SELLERS can no longer leave NEGATIVE FEEDBACK on eBay

M. Valdemar said:
Most of the people who approve of the changes are the type of whining, petty buyers who will now be free to leave a negative for the smallest and most minor problems. Dictatorship of the cheapskates and self-righteous.

I don't think anyone who has experience as a seller of high-value, high volume items thinks this is fair. I have excellent feedback since 1998, never deceive or cheat buyers, yet inevitably, and more so now then in the past, you get pain-in-the-neck buyers with absurd demands.

I have even seen websites where instructions are given to cheat sellers and get free items, using PayPal and eBay loopholes. It seems a lot of people are reading these now.

This will hurt the casual and hobby seller far worse than anyone else.

eBay may be in for trouble. They are clearly not a "venue" now, they have corralled sellers into their profit scheme.

If I saw a dictatorship on ebay is from sellers: paid good money for crappy camera and "forced" to leave positive feedback to avoid a negative one on my side.
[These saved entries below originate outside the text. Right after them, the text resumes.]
-- ==== Sys2Proof/Machine/Whisk.lean ====
section
/-! DEFINITION. The Whisk (06_task_engines_and_whisk.md R127 to R129): vector operations under IEEE 754 with RNE,
reductions, and a program over the groups of 256 elements of a result. The encoding of a program is not the manual's
(entry 12): it is read as a list of operations. -/

namespace Sys2Proof.Machine

/-- Lanes of one group (R127). -/
def groupLanes : Nat := 256

/-! ## Correctly rounded operations on codes (R128, R129) -/

def Fmt.bin (f : Fmt) (op : Num → Num → Num) (a b : Nat) : Nat := f.rne true (op (f.decode a) (f.decode b))

/-- Quotient: 0/0 and ∞/∞ are NaN, and a division by zero is infinite. -/
def Fmt.quot (f : Fmt) (a b : Nat) : Nat :=
  match f.decode a, f.decode b with
  | .nan, _ | _, .nan => f.rne true .nan
  | .inf _, .inf _ => f.rne true .nan
  | .inf s, .fin t _ _ => f.rne true (.inf (s != t))
  | .fin s _ _, .inf t => f.signed (s != t) 0
  | .fin s m e, .fin t n g =>
    if n = 0 then f.rne true (if m = 0 then .nan else .inf (s != t))
    else
      let r := f.roundMag none false m n (e - g)
      if r.2 then f.overflow true (s != t) else f.signed (s != t) r.1

/-- Square root: of a negative number NaN, of −0 −0. -/
def Fmt.root (f : Fmt) (a : Nat) : Nat :=
  match f.decode a with
  | .nan => f.rne true .nan
  | .inf s => f.rne true (if s then .nan else .inf false)
  | .fin s m e =>
    if m = 0 then f.signed s 0
    else if s then f.rne true .nan
    else
      -- an even exponent, and enough bits that one more decides the rounding
      let k : Int := 128 + (e % 2)
      let n := m * pow2 k
      let r := isqrt 160 n
      (f.roundMag none false (2 * r + (if r * r = n then 0 else 1)) 1 ((e - k) / 2 - 1)).1

/-- The order of MIN and MAX: −0 lies below +0 (IEEE 754; entry 12). -/
def Num.below (a b : Num) : Bool :=
  a.lt b || (match a, b with
    | .fin true 0 _, .fin false 0 _ => true
    | _, _ => false)

/-- A value as it is written: a NaN is the canonical one (R129). -/
def Fmt.canon (f : Fmt) (a : Nat) : Nat := if (f.decode a).isNaN then f.rne true .nan else a

def Fmt.least (f : Fmt) (a b : Nat) : Nat :=
  if (f.decode a).isNaN || (f.decode b).isNaN then f.rne true .nan else if (f.decode b).below (f.decode a) then b else a

def Fmt.most (f : Fmt) (a b : Nat) : Nat :=
  if (f.decode a).isNaN || (f.decode b).isNaN then f.rne true .nan else if (f.decode a).below (f.decode b) then b else a

def Fmt.one (f : Fmt) : Nat := f.rne true (.fin false 1 0)

/-! ## Reductions (R128, R129) -/

/-- One level of the fixed pairwise tree over lane order. -/
def pairLevel (op : Nat → Nat → Nat) : List Nat → List Nat
  | a :: b :: t => op a b :: pairLevel op t
  | l => l

def treeReduce (op : Nat → Nat → Nat) : Nat → List Nat → Nat
  | _, [] => 0
  | _, [a] => a
  | 0, a :: _ => a
  | n + 1, l => treeReduce op n (pairLevel op l)

/-- Reduces the lanes of each row within a group whose first element is number `first` of rows of `n` elements; a row
that began in the group before carries on. The result stands in every lane of the row. -/
def rowReduce (op : Nat → Nat → Nat) (first n : Nat) (l : List Nat) (carry : Option (Nat × Nat)) :
    List Nat × Option (Nat × Nat) :=
  let rows := (List.range ((first + l.length - 1) / n + 1)).filter (fun r => first / n ≤ r)
  rows.foldl (fun (acc : List Nat × Option (Nat × Nat)) r =>
    let mine := (l.zipIdx.filter (fun x => (first + x.2) / n == r)).map (fun x => x.1)
    let v := treeReduce op 9 mine
    let w := match acc.2 with
      | some (q, c) => if q = r then op c v else v
      | none => v
    (acc.1 ++ mine.map (fun _ => w), some (r, w))) ([], carry)

/-! ## Programs -/

/-- What a program holds: its registers, its row sums so far by register, its column accumulators, and the lanes that it
stored. -/
structure WhiskSt where
  regs : Tab (List Nat) := []
  rows : Tab (Option (Nat × Nat)) := []
  cols : Tab (List Nat) := []
  out : Option (List Nat) := none
  deriving DecidableEq, Repr

/-- A register's lanes from element `first` on, `n` of them: values that nothing fixes until the program writes them. -/
def WhiskSt.lanes (w : WhiskSt) (width first n r : Nat) : List Nat :=
  (tfind w.regs r).getD ((List.range n).map (fun i => (Config.whiskUnset r (first + i)).toNat % 2 ^ width))

def WhiskSt.put (w : WhiskSt) (r : Nat) (l : List Nat) : WhiskSt := { w with regs := tput (terase w.regs r) r l }

/-- Column accumulators (R128). -/
def whiskCols : Nat := 256

def map2 (op : Nat → Nat → Nat) (a b : List Nat) : List Nat := List.zipWith op a b

/-- The register that an operation of R128's first group writes: those that have a BF16 form. -/
def bfTarget : WhiskOp → Option Nat
  | .add d _ _ | .sub d _ _ | .mul d _ _ | .fma d _ _ _ | .min d _ _ | .max d _ _ | .abs d _ | .neg d _ | .cmpLt d _ _ | .select d _ _ _ =>
    some d
  | _ => none

/-- The lanes of a group that starts at element `first` of rows of `n`, whose results are `res`; `param k` is vector k
of the parameter block. -/
def whiskOp (f : Fmt) (wide : Bool) (param : List (List Nat)) (first n : Nat) (res : List Nat) (w : WhiskSt) :
    WhiskOp → WhiskSt
  | .loadResult d => w.put d res
  | .loadParam d k => w.put d ((param.getD k []).take res.length)
  | .add d a b => w.put d (map2 (f.bin Num.add) (reg w a) (reg w b))
  | .sub d a b => w.put d (map2 (f.bin (fun x y => x.add y.negate)) (reg w a) (reg w b))
  | .mul d a b => w.put d (map2 (f.bin Num.mul) (reg w a) (reg w b))
  | .fma d a b c =>
    w.put d (List.zipWith (fun (x : Nat × Nat) z => f.rne true (((f.decode x.1).mul (f.decode x.2)).add (f.decode z)))
      (List.zip (reg w a) (reg w b)) (reg w c))
  | .min d a b => w.put d (map2 f.least (reg w a) (reg w b))
  | .max d a b => w.put d (map2 f.most (reg w a) (reg w b))
  | .abs d a => w.put d ((reg w a).map (fun x => f.rne true (f.decode x).magnitude))
  | .neg d a => w.put d ((reg w a).map (fun x => f.rne true (f.decode x).negate))
  | .cmpLt d a b => w.put d (map2 (fun x y =>
      if !(f.decode x).isNaN && !(f.decode y).isNaN && (f.decode x).lt (f.decode y) then f.one else 0) (reg w a) (reg w b))
  | .select d c a b =>
    w.put d (List.zipWith (fun z (x : Nat × Nat) => if (f.decode z).isZero then x.2 else x.1) (reg w c)
      (List.zip (reg w a) (reg w b)))
  | .div d a b => w.put d (map2 f.quot (reg w a) (reg w b))
  | .sqrt d a => w.put d ((reg w a).map f.root)
  | .approx k d a => w.put d ((reg w a).map (f.approx k wide))
  | .rowSum d a => reduce w d (f.bin Num.add) (reg w a)
  | .rowMax d a => reduce w d f.most (reg w a)
  | .rowSumSq d a => reduce w d (f.bin Num.add) ((reg w a).map (fun x => f.bin Num.mul x x))
  | .colSum d a =>
    let r := (reg w a).zipIdx.foldl (fun (acc : List Nat × List Nat) x =>
      let c := (first + x.2) % n % whiskCols
      let v := f.bin Num.add (acc.2.getD c 0) x.1
      (acc.1 ++ [v], acc.2.set c v)) ([], padTo whiskCols (tget w.cols [] d))
    { w.put d r.1 with cols := tset w.cols [] d r.2 }
  | .toBf16 d a => w.put d ((reg w a).map (fun x => f.rne true (bf16.decode (bf16.rne true (f.decode x)))))
  | .toFp16 d a => w.put d ((reg w a).map (fun x => f.rne true (fp16.decode (fp16.rne true (f.decode x)))))
  | .store a => { w with out := some (reg w a) }
  | .inBf16 op =>
    let narrow := fun (x : Nat) => bf16.rne true (f.decode x)
    let r := whiskOp bf16 wide (param.map (fun l => l.map narrow)) first n (res.map narrow)
      { w with regs := w.regs.map (fun e => (e.1, e.2.map narrow)) } op
    match bfTarget op with
    | some d => w.put d (((tfind r.regs d).getD []).map (fun x => f.rne true (bf16.decode x)))
    | none => w
where
  /-- The lanes of a register in this group. -/
  reg (w : WhiskSt) (r : Nat) : List Nat := w.lanes f.width first res.length r
  /-- A row reduction into register d. -/
  reduce (w : WhiskSt) (d : Nat) (op : Nat → Nat → Nat) (l : List Nat) : WhiskSt :=
    let r := rowReduce op first n l (tget w.rows none d)
    { w.put d r.1 with rows := tset w.rows none d r.2 }

/-- Runs a program over every group of the results, rows of `n` elements, in storage order. A program that stores
nothing leaves the results as they are. -/
def whiskRun (wide : Bool) (ops : List WhiskOp) (param : List (List Nat)) (n : Nat) (results : List (BitVec 64)) :
    List (BitVec 64) :=
  let f := if wide then fp64 else fp32
  ((chunks groupLanes results.length results).zipIdx.foldl (fun (acc : List (BitVec 64) × WhiskSt) g =>
    let res := g.1.map (fun x => x.toNat)
    let w := ops.foldl (whiskOp f wide param (groupLanes * g.2) n res) { acc.2 with regs := [], out := none }
    (acc.1 ++ ((w.out.getD res).map (BitVec.ofNat 64)), w)) ([], {})).1

/-- Vector registers and instructions of a program (R127). -/
def whiskMaxOps : Nat := 64
def whiskRegs : Nat := 32

/-- The registers that an operation names. -/
def whiskNames : WhiskOp → List Nat
  | .loadResult d => [d]
  | .loadParam d _ => [d]
  | .add d a b | .sub d a b | .mul d a b | .min d a b | .max d a b | .cmpLt d a b | .div d a b => [d, a, b]
  | .fma d a b c | .select d a b c => [d, a, b, c]
  | .abs d a | .neg d a | .sqrt d a | .approx _ d a | .rowSum d a | .rowMax d a | .rowSumSq d a | .colSum d a | .toBf16 d a
  | .toFp16 d a => [d, a]
  | .store a => [a]
  | .inBf16 op => whiskNames op

/-- A program that the library may hold: at most 64 instructions over 32 registers, BF16 forms of R128's first group alone, and functions
that the lanes have. -/
def whiskFits (l : List WhiskOp) : Bool :=
  decide (l.length ≤ whiskMaxOps) && l.all (fun o => (whiskNames o).all (fun r => decide (r < whiskRegs)) &&
    (match o with
     | .inBf16 op => (bfTarget op).isSome
     | _ => true))

/-- The FP64 lanes run a program only where they have every function that it names (R128). -/
def whiskRuns (wide : Bool) (l : List WhiskOp) : Bool :=
  !wide || l.all (fun o => match o with
    | .approx k _ _ => !narrowOnly k
    | .toBf16 .. | .toFp16 .. | .inBf16 _ => false
    | _ => true)

/-- Operations of a program that compute (22_observation.md R392 WHISK_OPS). -/
def whiskComputes : WhiskOp → Bool
  | .loadResult _ | .loadParam _ _ | .store _ => false
  | _ => true

/-- Parameter vectors that a program names. -/
def whiskParams (ops : List WhiskOp) : Nat :=
  ops.foldl (fun m o => match o with
    | .loadParam _ k => max m (k + 1)
    | _ => m) 0

end Sys2Proof.Machine
end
I can't see any buyers' dicatorship here, it's sellers' at least.

About seller scammers, you shift responsibility from ebay poor security system on to the feedback to the buyer.

Last but not at least, would you a sell and ship a good camera before buyer's payment on the promise you'll get your feedback after leaving yours to the buyer? If yes send me a pm ;)
ciao
 
nico said:
...Last but not at least, would you a sell and ship a good camera before buyer's payment on the promise you'll get your feedback after leaving yours to the buyer? If yes send me a pm ;)
ciao

If ebay had started out that way and feedback was truthful we all might find that normal.:eek:
 
On items priced over $200 I insist on wire transfer or money order to send overseas.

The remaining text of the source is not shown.